Data under study —
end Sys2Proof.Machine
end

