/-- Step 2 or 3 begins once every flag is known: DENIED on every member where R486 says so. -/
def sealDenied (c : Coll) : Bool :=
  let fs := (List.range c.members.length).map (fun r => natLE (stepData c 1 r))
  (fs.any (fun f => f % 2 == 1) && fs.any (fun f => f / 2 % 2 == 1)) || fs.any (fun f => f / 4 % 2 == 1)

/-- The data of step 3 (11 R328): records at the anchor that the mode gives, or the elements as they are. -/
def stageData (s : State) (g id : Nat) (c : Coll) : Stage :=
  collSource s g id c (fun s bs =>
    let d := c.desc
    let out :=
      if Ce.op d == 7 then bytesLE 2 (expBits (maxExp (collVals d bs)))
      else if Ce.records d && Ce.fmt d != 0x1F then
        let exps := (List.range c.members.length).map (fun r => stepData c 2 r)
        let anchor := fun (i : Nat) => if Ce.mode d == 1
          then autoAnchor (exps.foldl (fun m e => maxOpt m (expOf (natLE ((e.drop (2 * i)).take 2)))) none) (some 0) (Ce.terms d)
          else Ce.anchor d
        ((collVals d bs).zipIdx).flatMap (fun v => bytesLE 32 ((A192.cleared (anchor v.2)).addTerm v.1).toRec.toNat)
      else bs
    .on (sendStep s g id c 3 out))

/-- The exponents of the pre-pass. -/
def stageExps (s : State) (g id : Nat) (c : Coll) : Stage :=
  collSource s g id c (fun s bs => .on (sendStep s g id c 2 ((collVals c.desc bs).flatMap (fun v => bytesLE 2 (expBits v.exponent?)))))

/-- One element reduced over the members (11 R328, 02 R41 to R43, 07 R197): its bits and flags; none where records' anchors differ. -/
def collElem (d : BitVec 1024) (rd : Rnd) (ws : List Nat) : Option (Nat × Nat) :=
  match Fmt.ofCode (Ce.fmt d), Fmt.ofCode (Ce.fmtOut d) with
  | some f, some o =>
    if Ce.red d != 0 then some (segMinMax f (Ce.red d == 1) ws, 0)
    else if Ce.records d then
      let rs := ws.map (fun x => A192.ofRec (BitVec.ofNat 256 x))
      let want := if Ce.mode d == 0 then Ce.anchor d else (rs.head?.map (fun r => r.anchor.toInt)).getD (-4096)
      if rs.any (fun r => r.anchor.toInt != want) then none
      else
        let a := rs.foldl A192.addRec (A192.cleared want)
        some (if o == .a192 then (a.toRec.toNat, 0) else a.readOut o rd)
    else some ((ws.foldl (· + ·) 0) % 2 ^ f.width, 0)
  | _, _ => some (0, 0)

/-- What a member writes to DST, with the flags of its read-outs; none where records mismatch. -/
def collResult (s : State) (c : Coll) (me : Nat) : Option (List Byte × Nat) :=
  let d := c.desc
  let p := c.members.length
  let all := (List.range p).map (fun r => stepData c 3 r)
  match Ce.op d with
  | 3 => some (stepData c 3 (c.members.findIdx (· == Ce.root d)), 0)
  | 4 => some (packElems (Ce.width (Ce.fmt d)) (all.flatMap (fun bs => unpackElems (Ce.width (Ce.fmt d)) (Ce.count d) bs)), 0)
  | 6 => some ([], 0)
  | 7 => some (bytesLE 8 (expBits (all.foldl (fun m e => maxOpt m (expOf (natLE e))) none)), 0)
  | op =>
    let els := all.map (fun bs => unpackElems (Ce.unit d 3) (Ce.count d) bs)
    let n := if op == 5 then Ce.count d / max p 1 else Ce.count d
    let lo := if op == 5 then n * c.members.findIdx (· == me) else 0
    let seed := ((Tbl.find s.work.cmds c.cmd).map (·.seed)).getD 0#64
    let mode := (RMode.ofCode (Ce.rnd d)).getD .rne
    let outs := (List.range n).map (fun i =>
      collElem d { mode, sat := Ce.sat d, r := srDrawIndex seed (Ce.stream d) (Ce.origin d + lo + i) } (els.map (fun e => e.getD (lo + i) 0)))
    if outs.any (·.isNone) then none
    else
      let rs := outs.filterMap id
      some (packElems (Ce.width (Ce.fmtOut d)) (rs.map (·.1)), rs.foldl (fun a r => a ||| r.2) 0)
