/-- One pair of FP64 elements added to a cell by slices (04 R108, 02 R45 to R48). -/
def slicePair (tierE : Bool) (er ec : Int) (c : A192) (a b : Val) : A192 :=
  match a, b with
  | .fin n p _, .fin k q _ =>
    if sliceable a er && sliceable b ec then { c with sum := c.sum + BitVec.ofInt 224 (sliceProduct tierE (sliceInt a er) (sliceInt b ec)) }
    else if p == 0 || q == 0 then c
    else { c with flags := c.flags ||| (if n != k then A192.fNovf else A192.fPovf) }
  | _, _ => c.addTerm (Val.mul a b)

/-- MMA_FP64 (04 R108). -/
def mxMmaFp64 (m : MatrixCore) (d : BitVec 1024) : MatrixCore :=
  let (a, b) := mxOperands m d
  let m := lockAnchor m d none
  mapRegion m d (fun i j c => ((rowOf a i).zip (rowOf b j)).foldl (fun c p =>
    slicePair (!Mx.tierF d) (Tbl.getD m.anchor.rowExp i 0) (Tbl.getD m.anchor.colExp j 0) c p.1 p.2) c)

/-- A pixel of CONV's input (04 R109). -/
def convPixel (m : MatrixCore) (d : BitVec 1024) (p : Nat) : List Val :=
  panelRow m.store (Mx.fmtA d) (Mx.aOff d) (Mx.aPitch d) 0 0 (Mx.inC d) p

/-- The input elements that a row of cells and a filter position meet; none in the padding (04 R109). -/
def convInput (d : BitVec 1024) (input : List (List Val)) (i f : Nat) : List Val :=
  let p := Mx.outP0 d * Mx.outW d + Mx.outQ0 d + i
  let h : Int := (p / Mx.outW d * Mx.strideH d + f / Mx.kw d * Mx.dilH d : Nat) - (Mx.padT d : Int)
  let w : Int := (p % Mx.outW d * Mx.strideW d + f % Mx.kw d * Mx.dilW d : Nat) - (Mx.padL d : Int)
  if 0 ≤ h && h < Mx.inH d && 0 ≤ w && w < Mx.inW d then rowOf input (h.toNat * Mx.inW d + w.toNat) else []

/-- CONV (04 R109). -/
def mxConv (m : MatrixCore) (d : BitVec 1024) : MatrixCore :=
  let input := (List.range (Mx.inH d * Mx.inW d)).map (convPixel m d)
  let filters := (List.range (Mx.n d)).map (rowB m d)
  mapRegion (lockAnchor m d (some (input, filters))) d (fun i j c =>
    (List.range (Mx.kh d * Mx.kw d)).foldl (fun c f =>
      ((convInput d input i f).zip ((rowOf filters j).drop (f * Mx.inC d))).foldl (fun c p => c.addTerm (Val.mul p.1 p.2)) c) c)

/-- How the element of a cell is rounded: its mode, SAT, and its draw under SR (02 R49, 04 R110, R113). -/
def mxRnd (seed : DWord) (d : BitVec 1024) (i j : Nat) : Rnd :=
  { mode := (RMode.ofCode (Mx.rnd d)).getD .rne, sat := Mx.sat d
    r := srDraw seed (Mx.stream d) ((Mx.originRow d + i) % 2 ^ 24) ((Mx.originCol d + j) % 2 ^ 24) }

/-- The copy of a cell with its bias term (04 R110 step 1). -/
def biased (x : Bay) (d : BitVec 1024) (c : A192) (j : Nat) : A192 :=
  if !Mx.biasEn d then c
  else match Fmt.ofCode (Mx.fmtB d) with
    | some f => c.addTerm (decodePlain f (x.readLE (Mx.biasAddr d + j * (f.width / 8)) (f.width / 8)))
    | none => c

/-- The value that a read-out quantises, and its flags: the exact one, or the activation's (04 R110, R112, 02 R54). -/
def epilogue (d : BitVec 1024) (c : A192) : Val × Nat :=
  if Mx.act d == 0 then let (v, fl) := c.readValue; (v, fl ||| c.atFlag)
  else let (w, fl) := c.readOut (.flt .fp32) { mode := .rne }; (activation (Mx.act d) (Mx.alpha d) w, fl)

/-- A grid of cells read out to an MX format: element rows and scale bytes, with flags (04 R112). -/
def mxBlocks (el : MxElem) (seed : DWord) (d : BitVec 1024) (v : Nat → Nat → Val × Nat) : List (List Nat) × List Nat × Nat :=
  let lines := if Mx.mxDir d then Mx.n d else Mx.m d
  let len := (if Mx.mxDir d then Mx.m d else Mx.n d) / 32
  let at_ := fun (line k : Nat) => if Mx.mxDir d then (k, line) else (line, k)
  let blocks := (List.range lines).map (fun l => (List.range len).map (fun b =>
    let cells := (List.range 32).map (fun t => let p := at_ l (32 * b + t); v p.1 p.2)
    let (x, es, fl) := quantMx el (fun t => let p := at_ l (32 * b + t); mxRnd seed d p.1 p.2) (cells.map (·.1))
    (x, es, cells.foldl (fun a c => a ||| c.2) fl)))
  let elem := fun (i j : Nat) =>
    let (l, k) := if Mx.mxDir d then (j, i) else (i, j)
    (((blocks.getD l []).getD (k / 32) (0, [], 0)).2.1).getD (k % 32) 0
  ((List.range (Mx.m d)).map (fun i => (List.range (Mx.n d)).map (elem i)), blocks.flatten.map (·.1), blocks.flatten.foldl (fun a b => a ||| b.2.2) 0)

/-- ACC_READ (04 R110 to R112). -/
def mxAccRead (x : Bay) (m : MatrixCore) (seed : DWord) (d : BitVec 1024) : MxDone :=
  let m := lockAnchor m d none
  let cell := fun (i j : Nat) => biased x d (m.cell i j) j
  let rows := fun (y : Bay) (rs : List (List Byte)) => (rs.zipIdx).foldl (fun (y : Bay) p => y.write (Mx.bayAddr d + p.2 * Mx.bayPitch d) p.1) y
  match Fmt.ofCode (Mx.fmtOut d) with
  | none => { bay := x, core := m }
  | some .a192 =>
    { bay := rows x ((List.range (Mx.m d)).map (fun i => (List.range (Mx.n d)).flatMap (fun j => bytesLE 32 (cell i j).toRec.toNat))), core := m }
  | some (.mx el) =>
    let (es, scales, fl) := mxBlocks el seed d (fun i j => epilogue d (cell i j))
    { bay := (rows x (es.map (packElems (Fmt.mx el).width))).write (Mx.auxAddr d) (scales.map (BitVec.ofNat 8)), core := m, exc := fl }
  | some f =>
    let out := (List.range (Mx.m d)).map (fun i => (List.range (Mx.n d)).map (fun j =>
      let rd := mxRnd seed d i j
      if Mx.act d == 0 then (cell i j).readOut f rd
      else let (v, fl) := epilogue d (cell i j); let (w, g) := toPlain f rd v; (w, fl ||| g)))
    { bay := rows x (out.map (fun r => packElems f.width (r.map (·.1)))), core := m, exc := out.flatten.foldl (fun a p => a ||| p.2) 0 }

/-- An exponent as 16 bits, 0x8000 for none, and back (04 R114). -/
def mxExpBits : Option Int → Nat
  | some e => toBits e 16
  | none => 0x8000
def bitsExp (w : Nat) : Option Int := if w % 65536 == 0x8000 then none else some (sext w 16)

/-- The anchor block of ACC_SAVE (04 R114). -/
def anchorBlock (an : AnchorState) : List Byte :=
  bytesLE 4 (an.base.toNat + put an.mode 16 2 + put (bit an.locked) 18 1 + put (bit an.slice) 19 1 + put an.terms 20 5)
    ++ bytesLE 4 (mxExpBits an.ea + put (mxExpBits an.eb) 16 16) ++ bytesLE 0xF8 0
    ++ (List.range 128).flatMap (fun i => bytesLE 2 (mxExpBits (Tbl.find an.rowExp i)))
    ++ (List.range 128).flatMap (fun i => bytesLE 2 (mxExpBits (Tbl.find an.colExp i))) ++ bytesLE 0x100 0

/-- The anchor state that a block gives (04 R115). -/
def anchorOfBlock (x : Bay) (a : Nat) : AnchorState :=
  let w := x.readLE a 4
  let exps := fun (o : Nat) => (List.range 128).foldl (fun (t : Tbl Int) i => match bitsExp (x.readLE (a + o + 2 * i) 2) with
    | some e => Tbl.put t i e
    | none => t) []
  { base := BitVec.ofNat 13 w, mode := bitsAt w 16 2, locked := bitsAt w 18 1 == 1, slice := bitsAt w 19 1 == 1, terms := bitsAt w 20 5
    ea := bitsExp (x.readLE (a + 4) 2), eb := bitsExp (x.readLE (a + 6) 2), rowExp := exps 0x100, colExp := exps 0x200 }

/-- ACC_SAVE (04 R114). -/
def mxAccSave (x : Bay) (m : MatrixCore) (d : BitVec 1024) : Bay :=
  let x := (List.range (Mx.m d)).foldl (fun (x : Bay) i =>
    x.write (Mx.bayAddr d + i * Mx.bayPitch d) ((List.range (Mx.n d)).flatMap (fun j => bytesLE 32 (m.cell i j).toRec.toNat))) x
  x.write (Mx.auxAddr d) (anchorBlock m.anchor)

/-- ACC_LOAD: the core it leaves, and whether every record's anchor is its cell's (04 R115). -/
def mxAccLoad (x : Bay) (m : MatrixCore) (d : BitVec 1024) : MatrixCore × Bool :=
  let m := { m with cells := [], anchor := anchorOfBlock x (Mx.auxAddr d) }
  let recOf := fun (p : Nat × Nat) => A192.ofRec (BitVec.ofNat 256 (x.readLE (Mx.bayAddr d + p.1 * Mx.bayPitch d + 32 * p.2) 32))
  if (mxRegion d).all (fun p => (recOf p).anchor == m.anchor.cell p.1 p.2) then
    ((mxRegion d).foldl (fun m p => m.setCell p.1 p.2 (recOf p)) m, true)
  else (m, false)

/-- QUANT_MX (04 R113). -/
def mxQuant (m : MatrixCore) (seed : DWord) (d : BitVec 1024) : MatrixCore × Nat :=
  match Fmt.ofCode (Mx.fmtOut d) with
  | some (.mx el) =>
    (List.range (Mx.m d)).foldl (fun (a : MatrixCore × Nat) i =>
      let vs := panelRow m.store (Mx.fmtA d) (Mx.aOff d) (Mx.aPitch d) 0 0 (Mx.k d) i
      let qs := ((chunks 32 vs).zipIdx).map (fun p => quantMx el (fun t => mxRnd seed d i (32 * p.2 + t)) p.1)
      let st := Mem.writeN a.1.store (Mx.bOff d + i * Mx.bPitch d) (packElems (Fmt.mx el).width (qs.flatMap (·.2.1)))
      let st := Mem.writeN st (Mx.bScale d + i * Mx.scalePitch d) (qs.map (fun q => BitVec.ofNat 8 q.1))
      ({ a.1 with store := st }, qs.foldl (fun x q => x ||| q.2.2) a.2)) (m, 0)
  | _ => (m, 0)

---

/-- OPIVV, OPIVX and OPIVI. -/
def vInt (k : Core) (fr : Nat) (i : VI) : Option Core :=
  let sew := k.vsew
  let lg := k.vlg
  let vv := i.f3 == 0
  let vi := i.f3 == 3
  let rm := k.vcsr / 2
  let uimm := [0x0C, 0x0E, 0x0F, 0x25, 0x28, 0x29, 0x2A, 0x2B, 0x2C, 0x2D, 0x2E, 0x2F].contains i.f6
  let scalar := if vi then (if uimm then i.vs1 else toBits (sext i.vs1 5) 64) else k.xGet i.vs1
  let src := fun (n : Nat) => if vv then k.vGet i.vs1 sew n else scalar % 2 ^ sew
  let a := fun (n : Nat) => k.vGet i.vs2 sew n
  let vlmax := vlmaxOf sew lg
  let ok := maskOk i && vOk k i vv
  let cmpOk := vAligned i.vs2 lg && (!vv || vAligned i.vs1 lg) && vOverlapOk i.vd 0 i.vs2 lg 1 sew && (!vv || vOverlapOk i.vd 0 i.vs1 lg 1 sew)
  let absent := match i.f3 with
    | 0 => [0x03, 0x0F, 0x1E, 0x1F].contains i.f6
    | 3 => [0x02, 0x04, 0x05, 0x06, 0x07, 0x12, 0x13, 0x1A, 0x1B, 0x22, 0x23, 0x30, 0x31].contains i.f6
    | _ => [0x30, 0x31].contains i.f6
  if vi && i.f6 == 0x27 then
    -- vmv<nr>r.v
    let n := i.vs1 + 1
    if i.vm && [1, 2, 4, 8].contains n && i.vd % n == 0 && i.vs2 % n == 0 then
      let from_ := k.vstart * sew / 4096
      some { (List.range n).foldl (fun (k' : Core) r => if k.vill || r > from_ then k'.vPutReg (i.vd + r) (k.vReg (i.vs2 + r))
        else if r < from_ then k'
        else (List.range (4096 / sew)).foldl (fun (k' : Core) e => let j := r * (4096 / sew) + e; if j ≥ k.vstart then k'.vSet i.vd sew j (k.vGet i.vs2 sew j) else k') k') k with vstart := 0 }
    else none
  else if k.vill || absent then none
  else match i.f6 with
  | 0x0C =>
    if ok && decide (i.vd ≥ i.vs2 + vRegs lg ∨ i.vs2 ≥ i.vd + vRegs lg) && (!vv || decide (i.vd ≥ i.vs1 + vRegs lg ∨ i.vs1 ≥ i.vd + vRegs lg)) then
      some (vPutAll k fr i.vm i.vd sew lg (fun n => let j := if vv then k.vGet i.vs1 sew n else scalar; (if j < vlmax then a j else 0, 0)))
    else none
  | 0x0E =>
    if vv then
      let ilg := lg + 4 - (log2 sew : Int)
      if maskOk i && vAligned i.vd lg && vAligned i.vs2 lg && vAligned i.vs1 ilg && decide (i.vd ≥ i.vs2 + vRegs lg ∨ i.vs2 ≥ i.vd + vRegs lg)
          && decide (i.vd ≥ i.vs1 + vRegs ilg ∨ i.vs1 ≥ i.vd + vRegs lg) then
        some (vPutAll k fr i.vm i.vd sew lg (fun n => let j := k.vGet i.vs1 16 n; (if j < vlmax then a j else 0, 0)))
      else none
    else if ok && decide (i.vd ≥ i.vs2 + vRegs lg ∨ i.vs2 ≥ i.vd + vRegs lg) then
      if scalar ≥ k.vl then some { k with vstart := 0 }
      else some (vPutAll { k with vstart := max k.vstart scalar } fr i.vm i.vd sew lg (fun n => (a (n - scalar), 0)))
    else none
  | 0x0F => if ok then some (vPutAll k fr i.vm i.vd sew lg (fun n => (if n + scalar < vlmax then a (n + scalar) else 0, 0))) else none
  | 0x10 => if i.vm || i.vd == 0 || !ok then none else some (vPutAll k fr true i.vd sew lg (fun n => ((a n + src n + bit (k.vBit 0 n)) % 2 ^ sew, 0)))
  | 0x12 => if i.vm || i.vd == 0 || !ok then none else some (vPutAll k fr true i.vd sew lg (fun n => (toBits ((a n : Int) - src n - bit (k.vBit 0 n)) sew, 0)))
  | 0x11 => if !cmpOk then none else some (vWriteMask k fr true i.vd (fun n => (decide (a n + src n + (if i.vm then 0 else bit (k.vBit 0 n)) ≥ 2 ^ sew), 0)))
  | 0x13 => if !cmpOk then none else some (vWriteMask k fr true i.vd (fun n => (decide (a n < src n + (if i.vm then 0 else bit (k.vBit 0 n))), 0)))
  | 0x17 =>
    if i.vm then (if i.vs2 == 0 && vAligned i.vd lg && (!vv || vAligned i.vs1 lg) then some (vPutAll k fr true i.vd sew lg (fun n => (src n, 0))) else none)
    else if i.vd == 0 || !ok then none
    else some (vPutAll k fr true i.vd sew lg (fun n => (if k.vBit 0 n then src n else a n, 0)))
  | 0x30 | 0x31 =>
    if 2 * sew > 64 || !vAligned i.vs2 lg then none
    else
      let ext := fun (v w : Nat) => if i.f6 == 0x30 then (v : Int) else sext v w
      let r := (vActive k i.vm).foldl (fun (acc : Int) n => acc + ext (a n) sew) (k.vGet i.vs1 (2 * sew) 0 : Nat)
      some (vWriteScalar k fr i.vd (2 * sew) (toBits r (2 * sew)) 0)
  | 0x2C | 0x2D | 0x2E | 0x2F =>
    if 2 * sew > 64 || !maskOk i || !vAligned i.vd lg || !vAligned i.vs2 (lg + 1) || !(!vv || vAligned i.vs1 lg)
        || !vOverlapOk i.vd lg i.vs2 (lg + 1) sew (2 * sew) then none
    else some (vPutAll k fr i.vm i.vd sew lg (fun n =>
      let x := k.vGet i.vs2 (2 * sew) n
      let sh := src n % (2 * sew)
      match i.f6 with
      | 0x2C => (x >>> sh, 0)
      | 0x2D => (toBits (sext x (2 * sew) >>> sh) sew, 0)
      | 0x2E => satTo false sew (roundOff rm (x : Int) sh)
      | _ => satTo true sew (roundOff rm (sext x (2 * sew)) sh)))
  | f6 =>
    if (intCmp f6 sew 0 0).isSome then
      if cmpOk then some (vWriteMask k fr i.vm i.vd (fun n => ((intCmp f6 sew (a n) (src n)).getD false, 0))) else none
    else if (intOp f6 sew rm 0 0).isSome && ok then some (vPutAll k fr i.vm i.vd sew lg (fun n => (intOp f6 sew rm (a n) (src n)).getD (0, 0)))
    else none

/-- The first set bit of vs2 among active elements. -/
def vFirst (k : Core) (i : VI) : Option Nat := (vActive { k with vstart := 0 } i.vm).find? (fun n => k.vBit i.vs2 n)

What needs to be done — From the records above, give again exactly the lines running from the line with "let (x, es, fl)" to the line with "(((blocks.getD l []).getD", inclusive.

Exercise response —
    let (x, es, fl) := quantMx el (fun t => let p := at_ l (32 * b + t); mxRnd seed d p.1 p.2) (cells.map (·.1))
    (x, es, cells.foldl (fun a c => a ||| c.2) fl)))
  let elem := fun (i j : Nat) =>
    let (l, k) := if Mx.mxDir d then (j, i) else (i, j)
    (((blocks.getD l []).getD (k / 32) (0, [], 0)).2.1).getD (k % 32) 0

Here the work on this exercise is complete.